Earth Hour: World Conservation Federation initiative highlights climate issues

As the fifteenth annual Earth Hour keeps energy use top of mind, a new report suggests Manitoba’s green future can be achieved with hard work.

An initiative of the World Wildlife Federation, Earth Hour performs Saturdays at 8:30 a.m. local time around the world.

People are asked to turn off their lights and discuss climate change for an hour.

“Well, after I get home tonight, we’ll probably light a candle and read a book or do something like that. I just have to make sure to turn off the lights,” said Matthew Guidry, the one of many Winnipeggers participating. in Earth Hour.

In Winnipeg, buildings such as City Hall and the Manitoba Legislative Building participate.

“We all have a role to play in raising awareness and protecting our environment in order to build a better future for our planet and for generations to come,” said Minister of Environment, Climate and Parks, Jeff Wharton, in a press release.

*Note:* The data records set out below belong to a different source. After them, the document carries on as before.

-- ==== Sys2Proof/Tests/Slice0.lean ====
section
/-! SUPPORT. Tests: ill-formed commands that WellFormed refuses, one for each check; for every statement with hypotheses a
named state and operands that meet them, clause by clause; small tests of one step with expected values from the
manual's own tables, examples and formulas. -/
set_option maxRecDepth 20000
set_option exponentiation.threshold 2100
namespace Sys2Proof.Tests
open Sys2Proof Sys2Proof.Machine

/-! ## Small states -/

/-- The module in state `d` with the link up, the time base running and every register 0. -/
def base (d : DevState) : State :=
  { State.reset with dev := d, regs := [], clk := { Clock.reset with ticking := true }, host := { HostIf.reset with link := true } }
/-- With a register field set. -/
def put (s : State) (f : Field) (v : Nat) : State := { s with regs := fset s.regs f v }
def pass : BootTest := ⟨none, (0, 0, 0)⟩
/-- A descriptor: opcode, flag bit 16, tag, W1 to W4. -/
def desc (op flag tag w1 w2 w3 w4 : Nat) : BitVec 512 :=
  BitVec.ofNat 512 (op + flag * 2 ^ 16 + tag * 2 ^ 32 + w1 * 2 ^ 64 + w2 * 2 ^ 128 + w3 * 2 ^ 192 + w4 * 2 ^ 256)
/-- RUNNING with descriptor `d` at the front of ring 0. -/
def cmd (s : State) (d : BitVec 512) : State := s.setRing 0 { Ring.reset with queue := [⟨d⟩] }
/-- A graph of no tensors and no operations, as an image of 256 bytes (Table 3.11: VERSION 1, SKU 1). -/
def image : Bytes := [1#8, 0#8, 1#8] ++ List.replicate 253 0#8
def noGraph : Graph := ⟨0, [], [], [], [], none, [], [], 0, []⟩
def withGraph (s : State) (g : Graph) : State := { s with plan := { s.plan with graph := some g } }
def feature (s : State) (i : Nat) : State := put s (F.HUB_FEAT_ACCEPT_k_BITS.at 4 (i / 32)) (2 ^ (i % 32))
def vg2 (s : State) : State := { s with fuses := { s.fuses with sku := 2 } }
def side : CardSide := ⟨[], [], [], [], [], [], [], [], [], [], [], [], [], [], [], [], []⟩
/-- A card for VG2 with a slice for each of 2,048 clusters and no figures (Table 18.1). -/
def emptyCard : CardImage :=
  [BitVec.ofNat 128 (0x44524143 + 3 * 2 ^ 32 + 500 * 2 ^ 48 + 1 * 2 ^ 79 + 2048 * 2 ^ 96 + 100 * 2 ^ 112), 0, 0, 0]
    ++ (upTo 2048).map fun k => BitVec.ofNat 128 (0x8F + k / 1024 * 2 ^ 8 + k % 1024 * 2 ^ 12 + 16 * 2 ^ 32)
/-- Port 0 as given. -/
def port0 (s : State) (p : Port) : State := s.setPort 0 p
def upPort : Port := { Port.reset with up := true, credits := fullCredits, owed := [0, 0, 0, 0] }
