/-- One constructor for each row of spec/opcode_table.json. -/
inductive Instr where
  -- the package, its bring-up and its clocks (01_package.md)
  | powerOn
  | failedStart (cause : BitVec 8) (detail : Nat)
  | cfgBootokWrite (v : Word)
  | cfgBootctlWrite (v : Word)
  | cfgSlopeWrite (pos : Nat) (v : Word)
  | cfgRegisterWrite (addr v : Word)
  | startGovernorGrant (pos : Nat)
  | canaryWarning (pos core : Nat)
  | canaryDecay (pos core : Nat)
  | stackLevelEvaluation (pos temp below : Nat)
  | dieThermalTrip (pos temp : Nat)
  | dieReturnToService (pos temp : Nat)
  | powerSampleTick (mw : List (Nat × Nat × Nat))
  | linkRetirement (pos side : Nat)
  -- issue, traps (02_execution.md, 10_traps.md)
  | bundleRegroup (pos core slice : Nat)
  | bundleIssue (pos core slice : Nat)
  | trapEntry (gang lane : Nat) (t : TrapInfo)
  | lateTrapDelivery (gang lane : Nat)
  | crewHalt (crew : Nat)
  -- the scheduler (02_execution.md)
  | dependenceWordCheck (shift : Nat)
  | startdtReached (shift : Nat)
  | deviceQueueTake (part queue : Nat)
  | crewDispatch (shift : Nat)
  | prologueBinding (crew : Nat)
  | gangStart (crew : Nat)
  | attachingGangStart (crew : Nat)
  | gangAttach (crew : Nat)
  | shrinkRequest (crew n : Nat)
  | crewRetirement (crew : Nat)
  | shiftCompletion (shift : Nat)
  | timeSliceExpiry (pos pair : Nat)
  | hotDieMigration (crew : Nat)
  | tileWaitTimeout (gang : Nat)
  | preemptionHalt (crew : Nat)
  | contextSave (crew : Nat)
  | contextRestore (crew pos core : Nat)
  -- memory events (05_memory.md, 06_ordering.md)
  | loadDataReturn (acc : Nat)
  | storeAppliedAtHome (acc : Nat)
  | readLeaseExpiry (core line : Nat)
  | exclusiveLeaseGrant (core line : Nat)
  | exclusiveLeaseRecall (line : Nat)
  | exclusiveLeaseExpiry (line : Nat)
  | monitorWake (mon : Nat)
  | monitorTimeout (mon : Nat)
  | copyPartLand (copy part : Nat)
  | copyFault (copy part : Nat)
  | relayoutTileConversion (pos : Nat)
  | engineOperationRetire (pos core slice : Nat)
  | cbTransfer (pos core addr : Nat) (fate : BusFate)
  | backfillBegin (pos core : Nat)
  | backfillUnitMove (pos core : Nat) (lost : List Nat)
  | powerGatedWake (r : GateRes)
  | cfgFattrWrite (v : Word)
  | cfgXinvcmdWrite (v : Word)
  -- rendering (09_rendering.md)
  | passOpen (v : Word)
  | passClose (v : Word)
  | regionFlushGo (v : Word)
  | claimEntryWrite (word : Nat) (v : Word)
  | packetDelivery (pkt pos : Nat)
  | packetRelease (region : Nat)
  | microTriangleEnqueue (pos queue : Nat)
  | fragmentBlend (x y : Nat)
  | regionCacheEviction (line : Nat)
  | tracefCompletion (copy part : Nat)
  -- the host, partitions, peers, time (11_outside.md)
  | sqtailDoorbell (fn : Nat) (v : Word)
  | queuePairEnable (fn : Nat)
  | queuePairDisable (fn : Nat)
  | completionEntryPost (fn : Nat)
  | inboundWrite (req : Requester) (pa : Nat) (bytes : List (Option Byte))
  | inboundRead (req : Requester) (pa n : Nat)
  | bar2ConfigAccess (write : Bool) (off size : Nat) (v : Word)
  | hostStoreAcknowledge (acc : Nat)
  | peerPortFailure (port : Nat)
  | timeFlit (port : Nat) (dt : DWord)
  | ptpMessage (sec : Nat)
  | ownershipWrite (addr v : Word)
  | partitionEnable (part : Nat)
  | partitionDisable (part : Nat)
  | partitionSuspend (part : Nat)
  | partitionResume (part : Nat)
  | vfMapWrite (vf : Nat) (v : Word)
  | policyInstall (part : Nat)
  | attestationRequest (fn part : Nat)
  | debugStopCommand (fn : Nat)
  | debugResumeCommand (fn : Nat)
  | debugStepCommand (fn bar : Nat)
  | debugArmCommand (fn : Nat)
  | debugDisarmCommand (fn : Nat)
  | debugStopRecord (fn : Nat)
  -- releases of held fibres
  | waitkRelease (gang k : Nat)
  | barwaitRelease (gang lane : Nat)
  | bararvCredit (crew bar : Nat)
  | ldcFill (crew granule : Nat)
  | fenceRelease (gang lane : Nat)
  | hinvCompletion (gang lane : Nat)
  | detachCompletion (gang : Nat)
  | sleepExpiry (gang lane : Nat)
  | rsTargetRestored (acc : Nat)
  -- the pair word (R90 to R92)
  | pairWord (stall : BitVec 3) (s0 s1 : Slot)
  -- full words, in the table's order (12 to 14)
  | atom (h : Hdr) (op : AtomOp) (d : Reg) (a : Opnd) (sp : Space) (wide : Bool) (ord : Order)
  | atomcas (h : Hdr) (d : Reg) (a b : Opnd) (sp : Space) (wide : Bool) (ord : Order)
  | attach (h : Hdr) (d : Opnd)
  | badd2 (h : Hdr) (m : PMod) (d a b : Opnd)
  | bmul2 (h : Hdr) (m : PMod) (d a b : Opnd)
  | bfma2 (h : Hdr) (m : FmaMod) (d a b : Opnd)
  | bararv (h : Hdr) (f : BarForm) (bar : BitVec 5)
  | barinit (h : Hdr) (a : Opnd) (member : Bool) (bar : BitVec 5)
  | bartst (h : Hdr) (p : BitVec 4) (a : Opnd) (bar : BitVec 5)
  | barwait (h : Hdr) (a : Opnd) (bar : BitVec 5)
  | bcast (h : Hdr) (d a : Reg) (b : Opnd)
  | bfx (h : Hdr) (signed : Bool) (d a b : Opnd)
  | bfi (h : Hdr) (d a b : Opnd)
  | bkpt (h : Hdr) (code : BitVec 8)
  | br (h : Hdr) (f : BForm)
  | brev (h : Hdr) (d a : Opnd)
  | brx (h : Hdr) (a : Opnd)
  | call (h : Hdr) (f : BForm)
  | cbld (h : Hdr) (a : Opnd) (slot : BitVec 8)
  | cfgrd (h : Hdr) (d a : Opnd)
  | cfgwr (h : Hdr) (a b : Opnd)
  | clz (h : Hdr) (d a : Opnd)
  | compress (h : Hdr) (d : Reg) (a : Opnd) (p : BitVec 4)
  | copy (h : Hdr) (k : CopyKind) (d a : Opnd) (b : Reg) (bar : BitVec 5)
  | copyb (h : Hdr) (d a b : Opnd) (out spSide rel : Bool) (bar : BitVec 5)
  | copyw (h : Hdr) (k : CopywKind) (d a b : Opnd) (bar : BitVec 5)
  | cvt (h : Hdr) (src dst : CvtType) (rm : RM) (ftz : Bool) (d a : Reg)
  | detach (h : Hdr)
  | elect (h : Hdr) (p : BitVec 4)
  | emitf (h : Hdr) (a : Reg) (tgt : BitVec 3) (n : BitVec 3)
  | emitm (h : Hdr) (a b : Reg)
  | endFibre (h : Hdr)
  | eret (h : Hdr)
  | expand (h : Hdr) (d : Reg) (a : Opnd) (p : BitVec 4)
  | fadd (h : Hdr) (m : FMod) (d a b : Opnd)
  | fmul (h : Hdr) (m : FMod) (d a b : Opnd)
  | fsub (h : Hdr) (m : FMod) (d a b : Opnd)
  | frcp (h : Hdr) (ftz : Bool) (d a : Opnd)
  | frsq (h : Hdr) (ftz : Bool) (d a : Opnd)
  | fsqrt (h : Hdr) (ftz : Bool) (d a : Opnd)
  | fex2 (h : Hdr) (ftz : Bool) (d a : Opnd)
  | flg2 (h : Hdr) (ftz : Bool) (d a : Opnd)
  | fsin (h : Hdr) (ftz : Bool) (d a : Opnd)
  | fcos (h : Hdr) (ftz : Bool) (d a : Opnd)
  | fence (h : Hdr) (scope : Scope)
  | ffma (h : Hdr) (m : FmaMod) (d a b : Opnd)
  | fmax (h : Hdr) (m : FMod) (d a b : Opnd)
  | fmin (h : Hdr) (m : FMod) (d a b : Opnd)
  | fork (h : Hdr) (d : Reg) (a : Opnd) (imm : BitVec 17)
  | frnd (h : Hdr) (absA negA ftz : Bool) (rm : RM) (d a : Opnd)
  | fset (h : Hdr) (c : Cond) (d : SetDst) (a b : Opnd)
  | hadd2 (h : Hdr) (m : PMod) (d a b : Opnd)
  | hfma2 (h : Hdr) (m : FmaMod) (d a b : Opnd)
  | hmul2 (h : Hdr) (m : PMod) (d a b : Opnd)
  | hinv (h : Hdr) (a : Opnd)
  | hstat (h : Hdr) (acq : Bool) (d a : Opnd)
  | iabs (h : Hdr) (d a : Opnd)
  | iadd (h : Hdr) (d a b : Opnd)
  | iaddi (h : Hdr) (d a : Opnd) (imm : BitVec 17)
  | isub (h : Hdr) (d a b : Opnd)
  | iadd64 (h : Hdr) (d a b : Opnd)
  | iadd64i (h : Hdr) (d a : Opnd) (imm : BitVec 17)
  | imad (h : Hdr) (d a b : Opnd)
  | imul (h : Hdr) (d a b : Opnd)
  | imulh (h : Hdr) (u : Bool) (d a b : Opnd)
  | imax (h : Hdr) (u : Bool) (d a b : Opnd)
  | imin (h : Hdr) (u : Bool) (d a b : Opnd)
  | ipa (h : Hdr) (flat : Bool) (c : BitVec 2) (d : Reg) (a : Opnd)
  | iset (h : Hdr) (c : Cond) (u : Bool) (d : SetDst) (a b : Opnd)
  | iseti (h : Hdr) (c : Cond) (u : Bool) (p : BitVec 4) (a : Opnd) (imm : BitVec 17)
  | joinMask (h : Hdr) (k : BitVec 4)
  | leaveMask (h : Hdr) (k : BitVec 4)
  | kmovToScalar (h : Hdr) (hi : Bool) (d : Reg) (k : BitVec 4)
  | kmovToMask (h : Hdr) (hi : Bool) (a : Reg) (k : BitVec 4)
  | ld (h : Hdr) (d : Reg) (m : MAddr) (ord : Order)
  | ldc (h : Hdr) (d : Reg) (m : MAddr) (clr : Bool)
  | ldt (h : Hdr) (d : Reg) (a : Opnd) (col rs : Bool)
  | matchLanes (h : Hdr) (hi : Bool) (d a : Opnd)
  | mma (h : Hdr) (tile : BitVec 4) (reuse : Bool) (a : Reg) (b : Reg) (f : Reg)
  | mmaz (h : Hdr) (tile : BitVec 4)
  | mov (h : Hdr) (d a : Opnd)
  | movhi (h : Hdr) (d a : Opnd) (imm : BitVec 16)
  | movi (h : Hdr) (d : Opnd) (imm : BitVec 26)
  | mwait (h : Hdr) (wide : Bool) (d : Reg) (a b : Opnd)
  | nop (h : Hdr)
  | and (h : Hdr) (d a b : Opnd)
  | andi (h : Hdr) (d a : Opnd) (imm : BitVec 17)
  | or (h : Hdr) (d a b : Opnd)
  | ori (h : Hdr) (d a : Opnd) (imm : BitVec 17)
  | xor (h : Hdr) (d a b : Opnd)
  | xori (h : Hdr) (d a : Opnd) (imm : BitVec 17)
  | not (h : Hdr) (d a : Opnd)
  | pack (h : Hdr) (t : CvtType) (s32 hi : Bool) (d a b : Reg)
  | plop (h : Hdr) (d a b : BitVec 4) (table : BitVec 4)
  | pmov (h : Hdr) (d : Opnd)
  | pmovTop (h : Hdr) (a : Opnd)
  | popc (h : Hdr) (d a : Opnd)
  | pref (h : Hdr) (llc : Bool) (a : Opnd) (off : BitVec 11)
  | qld (h : Hdr) (d : Reg) (a : Opnd) (tile : BitVec 4) (lg : BitVec 2)
  | qst (h : Hdr) (d : Reg) (a : Opnd) (tile : BitVec 4) (lg : BitVec 2)
  | qscr (h : Hdr) (d : Reg) (tile : BitVec 4) (f : QFmt)
  | rdsr (h : Hdr) (d : Opnd) (num : BitVec 8)
  | rdx (h : Hdr) (d : Reg) (n : BitVec 1) (imm : BitVec 17)
  | wrx (h : Hdr) (n : BitVec 1) (a : Opnd) (imm : BitVec 17)
  | setix (h : Hdr) (n : BitVec 1) (a : Opnd) (imm : BitVec 17)
  | red (h : Hdr) (op : AtomOp) (d : Reg) (a : Opnd) (sp : Space) (wide : Bool) (ord : Order)
  | redl (h : Hdr) (op : LaneOp) (d : Opnd) (a : Reg)
  | scanl (h : Hdr) (op : LaneOp) (excl : Bool) (d a : Reg)
  | relayout (h : Hdr) (a b : Opnd) (tag : LayoutTag)
  | ret (h : Hdr)
  | sample (h : Hdr) (f : Filter) (lod : Bool) (d : Reg) (a : Opnd) (b : Reg)
  | sar (h : Hdr) (d a b : Opnd)
  | sari (h : Hdr) (d a : Opnd) (imm : BitVec 17)
  | shl (h : Hdr) (d a b : Opnd)
  | shli (h : Hdr) (d a : Opnd) (imm : BitVec 17)
  | shr (h : Hdr) (d a b : Opnd)
  | shri (h : Hdr) (d a : Opnd) (imm : BitVec 17)
  | sel (h : Hdr) (d a b : Opnd) (p : BitVec 4) (sense : Bool)
  | shfl (h : Hdr) (mode : ShflMode) (d a : Reg) (b : Opnd)
  | sleep (h : Hdr) (a : Opnd)
  | slideup (h : Hdr) (d a : Reg) (b : Opnd)
  | slidedn (h : Hdr) (d a : Reg) (b : Opnd)
  | st (h : Hdr) (d : Reg) (m : MAddr) (ord : Order)
  | stf (h : Hdr) (d : Reg) (m : MAddr) (ord : Order)
  | stt (h : Hdr) (d : Reg) (a : Opnd) (col rs : Bool)
  | tld (h : Hdr) (d : Reg) (a b : Opnd) (n : BitVec 3)
  | tst (h : Hdr) (d : Reg) (a b : Opnd) (n : BitVec 3)
  | trace (h : Hdr) (any : Bool) (d a : Reg) (b : Opnd)
  | tracef (h : Hdr) (d : Opnd) (a b : Reg) (bar : BitVec 5)
  | trap (h : Hdr) (code : BitVec 26)
  | vote (h : Hdr) (mode : VoteMode) (hi : Bool) (d : Opnd) (p : BitVec 4)
  | waitk (h : Hdr) (k : BitVec 4)
  | wrsr (h : Hdr) (a : Opnd) (num : BitVec 8)
  | yieldFibre (h : Hdr)
  -- the table's last rows
  | resourcePowerGating (r : GateRes)
  | memoryScrub (sector : Nat)
  | cxlCacheSnoop (line : Nat) (k : SnoopKind)
  | inboundAtomic (port pa : Nat) (op : InboundOp) (wide : Bool) (v : DWord)
  | peerPortTrained (port : Nat)
  | timingInputLoss (pps ptp : Bool)
  | cqheadWrite (fn : Nat) (v : Word)
  | functionRegisterWrite (fn off : Nat) (v : Word)
  | partitionScrubCompletion (part : Nat)
  | ownershipChangeEffect (addr : Word)
  | firmwareImageInstall (x : Install)
  -- events with no argument, gathered here because a compiled constructor numbered above 244 can hold none
  | bootWatchdogExpiry
  | shiftAdmission
  | passCloseCompletion
  | regionFlushCompletion
  | invalidationCompletion
  | ppsEdge
  | surveyTick
  | frameAttributeChangeDone
  deriving DecidableEq, Repr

According to a recent study by Climate Change Connection, there is still a long way to go.

“We need to improve the efficiency of almost every building in this province by 65%, and we need to connect all of our buildings to geothermal energy and connect a whole bunch of solar panels,” said Curt Hull, the report’s author.

According to Hull, about 70% of the province’s electricity for heating and transportation currently comes from fossil fuels.

The good news, however, is that Hull thinks it’s possible for the province to go completely green by diversifying the power grid.

“We think we need a state-owned company to undertake a massive undertaking of building ‘deep energy retrofits’, and that will include geothermal in a district heating scenario,” he said.

The study suggests that to become net neutral within decades, systemic change must start happening now.

“Realize this is an emergency and it will take a massive effort from government, from business, from everyone in terms of the changes needed,” Hull said.

Change what events like Earth Hour help bring.

“There’s a lot going on right now. The world is kinda on fire. I feel like it’s better if you just take some time to reflect and think about how we can make a little difference,” Guidry said. “I think energy conservation is a good idea.”